Tag Archives: Forces

Losing men, finding heroes

Noah Richler can write. And I suspect that a few Canadians are glad he does: his recent studies of Canada and the country’s thoughts on war are becoming as much his own as they are “our” own. (In Canada, when, your father’s name is Mordecai, that’s quite a compliment.)

Richler’s recent musings on War and Canada paint a picture not of what Canadians think of their Forces, but how they think it. A key excerpt from his new book serves as Richler’s entry to the pesky question of how – once proud to don the blue helmet, and stand right on the line in the sand as Peacekeepers – Canada as an international force, and as a country, has moved on. Although magnificently descriptive, the cause and effect implied beneath Richler’s prose might be confused.

The claim is that “after 9/11” changed Canada’s course, leading us to extol our warriors, forget our generosity, and value the epic theatres of war over the messy realities of our character. Surely, the national imperatives represented in Afghanistan, related security threats of terrorism, and the prosecution of what our neighbors called the GWOT would take precedence over our Peacekeeping past; the message of government just had to meet the challenge.

But I’d disagree that it was 9/11 that turned this corner for Canada.

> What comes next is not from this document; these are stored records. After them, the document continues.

-- ==== Sys2Proof/Decode.lean ====
section
/-! DEFINITION. Decoding slot words and bundles, and the encoder written from the same tables (spec 04 R71-R84). -/

namespace Sys2Proof

/-- The four slot classes, each with its own opcode map (R84). -/
inductive SlotClass | S | V | M | C
  deriving DecidableEq, Repr

/-- The class of each of the six slots S, V0, V1, M, C0, C1 (R72). -/
def slotClass (slot : Nat) : SlotClass :=
  match slot with
  | 0 => .S | 1 => .V | 2 => .V | 3 => .M | _ => .C

/-- Checks 9 and 10 of R83: a wholly unused field that is non-zero, then a value outside its range. -/
def finish (acc : Nat) (unused reserved : Bool) (i : Instr) : Except Nat Instr :=
  if unused then .error 0x0A
  else if reserved || !(i.wellFormed acc) then .error 0x0B
  else .ok i

/-- The S map of R84: the instruction of a word with its owned X word, or the detail code of the first failed
check among 6 and 8 to 10 of R83. -/
def decodeS (acc : Nat) (w : Half) (x : Option Half) : Except Nat Instr :=
  let g := w.extractLsb' 21 4
  let d := w.extractLsb' 15 6
  let a := w.extractLsb' 9 6
  let b := w.extractLsb' 3 6
  let m := w.extractLsb' 0 3
  let i := w.extractLsb' 0 9
  match (w.extractLsb' 25 7).toNat with
  | 0x00 => finish acc (false) (false) (.add g d a b m)
  | 0x01 => finish acc (false) (false) (.sub g d a b m)
  | 0x02 => finish acc (m != 0) (false) (.and g d a b)
  | 0x03 => finish acc (m != 0) (false) (.or g d a b)
  | 0x04 => finish acc (m != 0) (false) (.xor g d a b)
  | 0x05 => finish acc (m != 0) (false) (.andn g d a b)
  | 0x06 => finish acc (m != 0) (false) (.shl g d a b)
  | 0x07 => finish acc (m != 0) (false) (.shr g d a b)
  | 0x08 => finish acc (m != 0) (false) (.sar g d a b)
  | 0x09 => finish acc (m != 0) (false) (.rotl g d a b)
  | 0x0A => finish acc (m != 0) (false) (.min g d a b)
  | 0x0B => finish acc (m != 0) (false) (.max g d a b)
  | 0x0C => finish acc (m != 0) (false) (.minn g d a b)
  | 0x0D => finish acc (m != 0) (false) (.maxn g d a b)
  | 0x0E => finish acc (false) (false) (.sel g d a b m)
  | 0x0F => finish acc (b != 0 || m != 0) (false) (.popc g d a)
  | 0x10 => match x with
    | none => finish acc (false) (false) (.addi g d a (.short i))
    | some v => finish acc (i != 0) (false) (.addi g d a (.ext v))
  | 0x11 => match x with
    | none => finish acc (false) (false) (.andi g d a (.short i))
    | some v => finish acc (i != 0) (false) (.andi g d a (.ext v))
  | 0x12 => match x with
    | none => finish acc (false) (false) (.ori g d a (.short i))
    | some v => finish acc (i != 0) (false) (.ori g d a (.ext v))
  | 0x13 => match x with
    | none => finish acc (false) (false) (.xori g d a (.short i))
    | some v => finish acc (i != 0) (false) (.xori g d a (.ext v))
  | 0x14 => finish acc (false) (false) (.shli g d a i)
  | 0x15 => finish acc (false) (false) (.shri g d a i)
  | 0x16 => finish acc (false) (false) (.sari g d a i)
  | 0x17 => finish acc (false) (false) (.rotli g d a i)
  | 0x18 => match x with
    | none => finish acc (a != 0) (false) (.movi g d (.short i))
    | some v => finish acc (a != 0 || i != 0) (false) (.movi g d (.ext v))
  | 0x19 => match x with
    | none => .error 0x0C
    | some v => finish acc (b != 0 || m != 0) (false) (.movhi g d a v)
  | 0x1A => finish acc (b != 0 || m != 0) (false) (.clz g d a)
  | 0x1B => finish acc (b != 0 || m != 0) (false) (.ctz g d a)
  | 0x1C => finish acc (false) (m.extractLsb' 1 2 != 0) (.bext g d a b (m.extractLsb' 0 1))
  | 0x1D => finish acc (m != 0) (false) (.bins g d a b)
  | 0x1E => finish acc (b != 0) (false) (.sxt g d a m)
  | 0x1F => finish acc (b != 0) (false) (.zxt g d a m)
  | 0x20 => finish acc (false) (false) (.mul g d a b m)
  | 0x21 => finish acc (m != 0) (false) (.mulh g d a b)
  | 0x22 => finish acc (m != 0) (false) (.mulhn g d a b)
  | 0x23 => match x with
    | none => finish acc (false) (false) (.muli g d a (.short i))
    | some v => finish acc (i != 0) (false) (.muli g d a (.ext v))
  | 0x24 => finish acc (m != 0) (false) (.div g d a b)
  | 0x25 => finish acc (m != 0) (false) (.divn g d a b)
  | 0x26 => finish acc (m != 0) (false) (.rem g d a b)
  | 0x27 => finish acc (m != 0) (false) (.remn g d a b)
  | 0x28 => finish acc (false) (false) (.cmp g d a b m)
  | 0x29 => match x with
    | none => finish acc (false) (false) (.cmpi g (d.extractLsb' 4 2) (d.extractLsb' 0 4) a (.short i))
    | some v => finish acc (i != 0) (false) (.cmpi g (d.extractLsb' 4 2) (d.extractLsb' 0 4) a (.ext v))
  | 0x30 => finish acc (m != 0) (false) (.pand g d a b)
  | 0x31 => finish acc (m != 0) (false) (.por g d a b)
  | 0x32 => finish acc (m != 0) (false) (.pxor g d a b)
  | 0x33 => finish acc (m != 0) (false) (.pandn g d a b)
  | 0x34 => match m.toNat with
    | 0 => finish acc (b != 0) (false) (.pset g d a)
    | 1 => finish acc (d != 0 || b != 0) (false) (.psetAll g a)
    | _ => .error (if b != 0 then 0x0A else 0x0B)
  | 0x35 => match m.toNat with
    | 0 => finish acc (b != 0) (false) (.pget g d a)
    | 1 => finish acc (a != 0 || b != 0) (false) (.pgetAll g d)
    | _ => .error (if b != 0 then 0x0A else 0x0B)
  | 0x36 => finish acc (false) (false) (.fadd g d a b m)
  | 0x37 => finish acc (false) (false) (.fsub g d a b m)
  | 0x38 => finish acc (false) (false) (.fmul g d a b m)
  | 0x39 => finish acc (false) (false) (.fdiv g d a b m)
  | 0x3A => finish acc (b != 0) (false) (.fsqrt g d a m)
  | 0x3B => finish acc (false) (false) (.fma g d a b m)
  | 0x3C => finish acc (m != 0) (false) (.fmin g d a b)
  | 0x3D => finish acc (m != 0) (false) (.fmax g d a b)
  | 0x3E => finish acc (false) (false) (.fcmp g d a b m)
  | 0x3F => match b.toNat with
    | 0 => finish acc (false) (false) (.fcvtBf16Fp32 g d a m)
    | 1 => finish acc (false) (m != 0) (.fcvtFp32Bf16 g d a)
    | _ => .error 0x0B
  | 0x40 => match x with
    | none => finish acc (d != 0 || a != 0) (false) (.br g (.short i))
    | some v => finish acc (d != 0 || a != 0 || i != 0) (false) (.br g (.ext v))
  | 0x41 => match x with
    | none => finish acc (a != 0) (false) (.brl g d (.short i))
    | some v => finish acc (a != 0 || i != 0) (false) (.brl g d (.ext v))
  | 0x42 => finish acc (d != 0 || b != 0 || m != 0) (false) (.brx g a)
  | 0x43 => finish acc (b != 0 || m != 0) (false) (.brlx g d a)
  | 0x44 => match x with
    | none => .error 0x0C
    | some v => finish acc (a != 0 || b != 0 || m != 0) (d.extractLsb' 1 5 != 0) (.loop g (d.extractLsb' 0 1) v)
  | 0x45 => match x with
    | none => finish acc (false) (d.extractLsb' 1 5 != 0) (.loopg g (d.extractLsb' 0 1) a (.short i))
    | some v => finish acc (i != 0) (d.extractLsb' 1 5 != 0) (.loopg g (d.extractLsb' 0 1) a (.ext v))
  | 0x46 => match x with
    | none => finish acc (d != 0 || a != 0) (false) (.pin g (.short i))
    | some v => finish acc (d != 0 || a != 0 || i != 0) (false) (.pin g (.ext v))
  | 0x47 => finish acc (d != 0 || a != 0 || b != 0 || m != 0) (false) (.rdv g)
  | 0x48 => finish acc (d != 0 || a != 0 || b != 0 || m != 0) (false) (.rdvfin g)
  | 0x49 => finish acc (b != 0 || m != 0) (false) (.mfs g d a)
  | 0x4A => finish acc (b != 0 || m != 0) (false) (.mts g d a)
  | 0x4B => match x with
    | none => finish acc (a != 0) (false) (.mtsi g d (.short i))
    | some v => finish acc (a != 0 || i != 0) (false) (.mtsi g d (.ext v))
  | 0x4C => finish acc (false) (b.extractLsb' 4 2 != 0) (.ficvt g d a (b.extractLsb' 3 1) (b.extractLsb' 0 3) m)
  | 0x4D => finish acc (false) (b.extractLsb' 4 2 != 0) (.ifcvt g d a (b.extractLsb' 3 1) (b.extractLsb' 0 3) m)
  | 0x50 => finish acc (d != 0 || a != 0 || b != 0 || m != 0) (false) (.trig g)
  | 0x51 => finish acc (d != 0 || a != 0 || b != 0 || m != 0) (false) (.predwait g)
  | 0x52 => finish acc (d != 0 || a != 0 || b != 0 || m != 0) (false) (.swapctx g)
  | 0x53 => finish acc (d != 0 || a != 0) (false) (.trap g i)
  | 0x54 => finish acc (d != 0 || b != 0 || m != 0) (false) (.sburg g a)
  | 0x55 => if d.extractLsb' 4 1 = 0 then finish acc (a != 0) (d.extractLsb' 5 1 != 0) (.waitk g (d.extractLsb' 0 4) i)
    else finish acc (b != 0 || m != 0) (d.extractLsb' 5 1 != 0) (.waitkReg g (d.extractLsb' 0 4) a)
  | 0x56 => finish acc (a != 0 || b != 0 || m != 0) (false) (.draw g d)
  | 0x76 => finish acc (false) (false) (.faddBf16 g d a b m)
  | 0x77 => finish acc (false) (false) (.fsubBf16 g d a b m)
  | 0x78 => finish acc (false) (false) (.fmulBf16 g d a b m)
  | 0x79 => finish acc (false) (false) (.fdivBf16 g d a b m)
  | 0x7A => finish acc (b != 0) (false) (.fsqrtBf16 g d a m)
  | 0x7B => finish acc (false) (false) (.fmaBf16 g d a b m)
  | 0x7C => finish acc (m != 0) (false) (.fminBf16 g d a b)
  | 0x7D => finish acc (m != 0) (false) (.fmaxBf16 g d a b)
  | 0x7E => finish acc (false) (false) (.fcmpBf16 g d a b m)
  | _ => .error 0x08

Canadians who bother to read more than the scroll at the bottom of the TV screen were acutely aware by the new millennium that any national myth of Peacekeeper (complete with its aging red-bricked fortress where Foreign Affairs protects the peace prize won by Lester B. Pearson) was over. The lack of paying forward our peacekeeping myth was both appalling and inevitable as conflicts became more complex, and state sovereignty less apparent in the 21st Century. In this new world – after both the Cold War and post-Twin Towers – the route to revitalize the Canadian story, and the story of our Forces in the public’s eye was in need of a new script.

At the time Canada was deciding what path to take, a little red book was circulating among desks at DFAIT, written by the Rhodes Scholar Jen Welsh. For a time, it was influential. It argued that values and interests were the same. The halls of DFAIT were abuzz with the idea that, although no longer a middle power “punching above its weight,” there was an available script that allowed Canada to be “at home in the world.” Walsh’s 2004 book outlined a confident Canada that should act as a model citizen of the world, contributing to multilateral systems of governance and their institutions, set an example of balancing liberty and security, and reverse the slide of overseas development funding, while working with the Americans on security of the continent. On this last point it was least clear.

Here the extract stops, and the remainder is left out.